LANSING, Mich. (March 1, 2023) — The Michigan Senate Health Policy Committee voted today to pass Senate Democrats’ package of legislation to repeal Michigan’s 1931 statute that criminalizes abortion care and related acts.  The lead sponsors of the bills are Sen. Erika Geiss (D-Taylor), Sen. Sarah Anthony (D-Lansing), Sen. Rosemary Bayer (D-West Bloomfield), and Sen. Stephanie Chang (D-Detroit).  

The following bills were passed out of committee today:  

    • Senate Bill 2 (Geiss), which repeals the 1931 ban on contraception and other information about reproductive health (by repealing section 40 of 1931 PA 328);   
    • Senate Bill 37 (Bayer), which would update the code of criminal procedure;   
    • Senate Bill 38 (Chang), which would update the corrections code;  
    • Senate Bill 39 (Geiss), which repeals Section 14 of 1931 PA 328 that criminalizes providing an abortion. 
    • Senate Bill 93 (Anthony), which repeals penalties for the sale of drugs or medicine to procure a miscarriage. 

“I am pleased to work with my colleagues on this legislation to ensure all Michiganders have access to the full range of reproductive health care, bodily autonomy, and the ability to make their own decisions without government interference,” said Sen. Geiss. “The public spoke and demands of us to hear them, protect reproductive rights and freedom, and render these antiquated zombie laws struck down.” 

“Reproductive health care decisions are between a patient and their doctor, period,” said Sen. Chang. “No one should have their options for reproductive care limited by politics or other people’s beliefs—especially those not grounded in science. I look forward to swift passage of these bills to advance reproductive freedom in Michigan.”   

Almost 2.5 million Michiganders—56.7 percent of voters—voted this fall to create a constitutional right to reproductive freedom and protect women, their bodies and their rights. The most urgent and pertinent part of fulfilling the public’s will on Proposal 3 is repealing the 1931 ban on abortion, without exceptions for rape and incest, and related statutes. When this archaic and dangerous law was passed, women had only had the federal right to vote for a little over a decade. The legislation was drafted and enacted by an entirely male Legislature.  

“I have always seen doing the people’s work as my role and goal in the Legislature, and this package of bills does just that,” said Sen. Anthony. “Michigan voters spoke loud and clear about the need for reproductive freedom and for women to have control of their bodies enshrined in our laws, and my legislation and its companion bills is the final piece to accomplishing that.” 

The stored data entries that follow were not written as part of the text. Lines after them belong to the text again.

-- ==== Sys2Proof/Machine/Blocks.lean ====
section
/-!
DEFINITION. The verification of tensor blocks against their trailers (R67, R123 to R125) outside a core store.
-/
namespace Sys2Proof.Machine

/-- What the verification of a block finds (R67, R125). -/
inductive BlockCheck where
  | ok
  | check
  | id
  | format
  | poisoned
  deriving DecidableEq, Repr

/-- The verification of a block of 4 KiB held at `a` with its trailer at `ta` (R67): the expected identifier, format and
SCALE_CTRL. A CHECK failure with FORMAT 0x00 is a poisoned block (R125). -/
def State.blockAt (s : State) (a ta id format scaleCtrl : Nat) : BlockCheck :=
  if s.memNat ta 8 ≠ (crc64 (s.bytes a 4096)).toNat then
    (if s.memNat (ta + 12) 1 = 0 then .poisoned else .check)
  else if s.memNat (ta + 8) 4 ≠ id then .id
  else if s.memNat (ta + 12) 1 ≠ format ∨ s.memNat (ta + 13) 1 ≠ scaleCtrl then .format
  else .ok

/-- The identifier that block `t` of a tensor carries (Table 2-3). -/
def Desc.blockId (d : Desc) (t : Nat) : Nat := (d.blockIdBase + t) % 2 ^ 32

/-- The verification of block `t` of a tensor. -/
def State.blockCheck (s : State) (d : Desc) (t : Nat) : BlockCheck :=
  s.blockAt (d.blockAddr t) (d.trailerAddr t) (d.blockId t) (d.trailerFormat t) d.scaleCtrl

/-- The global address of a CPA of this chip (R29). -/
def State.global (s : State) (a : Nat) : Nat := s.chipId * 2 ^ 48 + a

/-- The payload of a block event (Table 5-6): the block's address, the expected and the found identifier. -/
def blockPayload (a expected found : Nat) : Nat := payload [(16, 8, a), (24, 4, expected), (28, 4, found)]

end Sys2Proof.Machine
end

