/-- The end of an optimiser command after `n` units: what it has computed is stored, and the mask bytes of the tensor blocks written
are cleared (R185); it is executed with a status code. -/
def State.optEnd (c : Nat) (i : Issued) (s : State) (n code : Nat) : State :=
  if optIsNorm i.cmd then (if code = 0 then s.normEnd c i else s).executed c i.token code
  else
    let p := s.corePart c
    let q := optGroupNo i.cmd
    let gr := s.optGroup p q
    let k := s.optConst p q
    let r := if gr.rule = 3 then s.optBlocksEnd c i gr k n else s.optElementsEnd c i gr k n
    let code := if code = 0 then r.2 else code
    let s := if r.2 = 0 then r.1.clearMask i.cmd (64 * n) (s.desc (descAt c (optW i.cmd))).elements else r.1
    s.executed c i.token code

/-- Do the constants of the core's step carry SKIP (R174)? -/
def State.optSkips (s : State) (c : Nat) : Bool := decide (s.corePart c < 16) && s.rdBit (.optStatusSkipped (s.corePart c))

/-- OPT_NORM and OPT_UPDATE (R171, R174). -/
def State.optRun (hw : List Hw) (s : State) (c : Nat) (i : Issued) : State :=
  let s := s.began c i
  let w := i.cmd
  if !(optIsNorm w) && s.optSkips c then s.executed c i.token 0
  else
    match s.optRefusal c i with
    | some r =>
      let x := s.raiseCnv c .numOptInvalid engVec r
      x.1.executed c i.token x.2
    | none =>
      if optEmpty w then s.executed c i.token 0
      else
        let h := s.applyHw c engVec hw
        if h.2 ≠ 0 then h.1.executed c i.token h.2
        else
          let s := h.1
          let rule := (s.optGroup (s.corePart c) (optGroupNo w)).rule
          let ops := optOperands w rule
          let n := (s.desc (descAt c ((ops.headD (0, false)).1))).elements
          match (s.optMaskFault c w n).orElse (fun _ =>
              ops.findSome? (fun x => s.optOperandFault c w (descAt c x.1) x.2)) with
          | some x => x.1.executed c i.token x.2
          | none =>
            State.vecFrom hw c i (State.optEnd c i) (s.optUnits c w rule) 0
              (s.optRereads c (ops.map (fun x => descAt c x.1)) hw)

/-- The regions of an optimiser command: core-store operands only (R170, Table 8-7). -/
def State.optRegions (s : State) (c w : Nat) : List Region :=
  let p := s.corePart c
  let rule := (s.optGroup p (optGroupNo w)).rule
  let ops := (optOperands w rule).flatMap (fun x => s.opRegion c x.1 true x.2)
  if !(optIsNorm w) && decide (rule = 3) && decide (optAux w + 320 ≤ storeSize) then
    let scr := s.auxScratch c w
    ops ++ (if scr + 0x60000 ≤ storeSize then [⟨false, scr, scr + 0x5FFFF, true, true⟩] else [])
  else ops

def execOptNorm (core : Nat) (hw : List Hw) (s : State) : Host.Outcome State Fault Refusal :=
  .next (s.engineRow core 0x28 .vec (s.optRegions core) (fun s i => State.optRun hw s core i))

/-- Are the constants of the core's step published (R174)? -/
def State.constReady (s : State) (c : Nat) : Bool :=
  decide (s.corePart c < 16 → s.rdBit (.optCtxCtrlEnable (s.corePart c)) = true →
    s.rd (.optStatusConstStep (s.corePart c)) = s.pmkStep c % 2 ^ 32)

/-- OPT_UPDATE waits at issue for the constants of its step (R174); in a context that is not enabled it does not wait,
and is refused. -/
def execOptUpdate (core : Nat) (hw : List Hw) (s : State) : Host.Outcome State Fault Refusal :=
  let run (s : State) (i : Issued) : State := State.optRun hw s core i
  if s.constReady core then .next (s.engineRow core 0x29 .vec (s.optRegions core) run)
  else
    match (s.core core).nextOf .vec with
    | none => .next s
    | some i => if i.opcode = 0x29 ∧ i.mayRun = true then .next (run s i) else .next s

end Sys2Proof.Machine
end

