-- ==== Sys2Proof/Machine/Zpack.lean ====
section
/-!
DEFINITION. Z-pack (section 10.7, R261 to R264): the header, the canonical codes and the expansion of one record. A
Z-pack object is read through `rd`, its bytes by offset.
-/
namespace Sys2Proof.Machine

/-- The number in `n` bytes at offset `o` of an object. -/
def zNat (rd : Nat → Nat) (o : Nat) : Nat → Nat
  | 0 => 0
  | n + 1 => rd o + 256 * zNat rd (o + 1) n

/-- The header of a Z-pack object (Table 10-7). -/
structure ZHeader where
  format : Nat
  ntables : Nat
  nblocks : Nat
  index : Nat
  trailer : Nat
  data : Nat
  deriving DecidableEq, Repr

/-- The code lengths of table `t`, by exponent symbol. -/
def zLengths (rd : Nat → Nat) (t : Nat) : List Nat := (List.range 256).map (fun e => rd (64 + 256 * t + e))

/-- Do the lengths satisfy R263: none above 15, and the sum of 2^(-length) at most 1? -/
def zTableOk (l : List Nat) : Bool :=
  l.all (fun x => decide (x ≤ 15)) &&
    decide ((l.map (fun x => if x = 0 then 0 else 2 ^ (15 - x))).foldl (· + ·) 0 ≤ 2 ^ 15)

/-- Is the header one that R261 and R263 allow? -/
def zHeaderOk (rd : Nat → Nat) : Bool :=
  let bytes (o n : Nat) : List (BitVec 8) := (List.range n).map (fun i => BitVec.ofNat 8 (rd (o + i)))
  decide (zNat rd 0 4 = 0x4B505A56 ∧ zNat rd 4 2 = 1 ∧ rd 7 ≤ 4 ∧ zNat rd 16 8 % 16 = 0 ∧ zNat rd 24 8 % 16 = 0 ∧
    zNat rd 32 8 % 16 = 0) &&
  decide (zNat rd 56 8 = (crc64 (bytes 0 56 ++ bytes 64 1024)).toNat) &&
  (List.range (rd 7)).all (fun t => zTableOk (zLengths rd t))

/-- The header's fields. -/
def zHeader (rd : Nat → Nat) : ZHeader :=
  ⟨rd 6, rd 7, zNat rd 8 8, zNat rd 16 8, zNat rd 24 8, zNat rd 32 8⟩

/-- The symbols of a table with nonzero length, by length and then by value (R263). -/
def zSymbols (l : List Nat) : List (Nat × Nat) :=
  (List.range 15).flatMap (fun n => (List.range 256).filterMap (fun e =>
    if l.getD e 0 = n + 1 then some (e, n + 1) else none))

/-- The canonical codes (symbol, length, code): the first is 0, the next (previous + 1) shifted by the growth in length
(R263). -/
def zCodes : List (Nat × Nat) → Nat → Nat → List (Nat × Nat × Nat)
  | [], _, _ => []
  | (e, n) :: t, len, code =>
    let c := code * 2 ^ (n - len)
    (e, n, c) :: zCodes t n (c + 1)

/-- The next symbol of a bit stream from bit `i`, most significant bit of the code first: (symbol, bits used); `n` more
bits may be tried, `len` and `code` being what has been read. -/
def zSymbolAt (codes : List (Nat × Nat × Nat)) (bit : Nat → Nat) (i : Nat) : Nat → Nat → Nat → Option (Nat × Nat)
  | 0, _, _ => none
  | n + 1, len, code =>
    let code := 2 * code + bit (i + len)
    match codes.find? (fun x => decide (x.2.1 = len + 1 ∧ x.2.2 = code)) with
    | some x => some (x.1, len + 1)
    | none => zSymbolAt codes bit i n (len + 1) code

/-- The place and the length in bytes of record `b`, its header at least (R261, R262). -/
def zRecord (rd : Nat → Nat) (h : ZHeader) (b : Nat) : Nat × Nat :=
  let o := h.data + 16 * zNat rd (h.index + 4 * b) 4
  (o, max 4 (zNat rd o 2))

/-- `n` symbols from bit `i` of a plane of `bits` bits: the symbols and the bits used, or the reason of R264. -/
def zPlane (codes : List (Nat × Nat × Nat)) (bit : Nat → Nat) (bits : Nat) : Nat → Nat → List Nat → Except Nat (List Nat × Nat)
  | 0, i, acc => .ok (acc.reverse, i)
  | n + 1, i, acc =>
    match zSymbolAt codes bit i 15 0 0 with
    | none => if i + 15 > bits then .error 3 else .error 2
    | some (e, len) => if i + len > bits then .error 3 else zPlane codes bit bits n (i + len) (e :: acc)

/-- The layout of a format that Z-pack splits into planes (R262). -/
def zLayout (f : Nat) : Option FloatFmt :=
  match f with
  | 0x02 => some fmtZF16
  | 0x03 => some fmtZB16
  | 0x04 => some fmtZE4
  | 0x05 => some fmtZE5
  | 0x06 => some fmtZE3M2
  | 0x07 => some fmtZE2M1
  | _ => none

/-- The 4,096 bytes of packed elements of width `w` (R38). -/
def packElems (w : Nat) (l : List Nat) : List (BitVec 8) :=
  bytesOfNat 4096 ((l.foldr (fun x acc => x % 2 ^ w + 2 ^ w * acc) 0))

/-- The expansion of record `b`, whose payload is of format `f` (a scale block for `scale`): its 4,096 bytes, or the
reason of R264 for which it is rejected. -/
def zExpand (rd : Nat → Nat) (h : ZHeader) (b : Nat) (scale : Bool) : Except Nat (List (BitVec 8)) :=
  let o := h.data + 16 * zNat rd (h.index + 4 * b) 4
  let len := zNat rd o 2
  let method := rd (o + 2)
  let table := rd (o + 3)
  if method = 0 then
    if len = 4100 then .ok ((List.range 4096).map (fun i => BitVec.ofNat 8 (rd (o + 4 + i)))) else .error 1
  else
    match (if method = 1 ∧ scale = false ∧ table < h.ntables then zLayout h.format else none) with
    | none => .error 4
    | some f =>
      let w := 1 + f.ebits + f.mbits
      let n := 32768 / w
      let signBytes := ceilDiv n 8
      let fracBytes := ceilDiv (n * f.mbits) 8
      let bitsFrom (base i : Nat) : Nat := rd (base + i / 8) / 2 ^ (i % 8) % 2
      let fracBase := o + 4 + signBytes
      let expBase := fracBase + fracBytes
      if len < 4 + signBytes + fracBytes then .error 1
      else
        let bits := 8 * (len - 4 - signBytes - fracBytes)
        match zPlane (zCodes (zSymbols (zLengths rd table)) 1 0) (bitsFrom expBase) bits n 0 [] with
        | .error r => .error r
        | .ok (es, used) =>
          if bits > used + 7 then .error 3
          else
            let frac (i : Nat) : Nat := (List.range f.mbits).foldr (fun j acc => bitsFrom fracBase (i * f.mbits + j) + 2 * acc) 0
            .ok (packElems w (es.mapIdx (fun i e =>
              frac i + (e % 2 ^ f.ebits) * 2 ^ f.mbits + bitsFrom (o + 4) i * 2 ^ (w - 1))))

end Sys2Proof.Machine
end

“It’s fitting that these bills are moving on the first day of Women’s History Month, as today, we are undoing the shameful history of the legislative actions in 1931 at the expense of—and with no input from—Michigan women,” said Sen. Bayer. “And at the exact same time, we are paving the way for a better, safer future and changing history for Michigan women now and in the future.”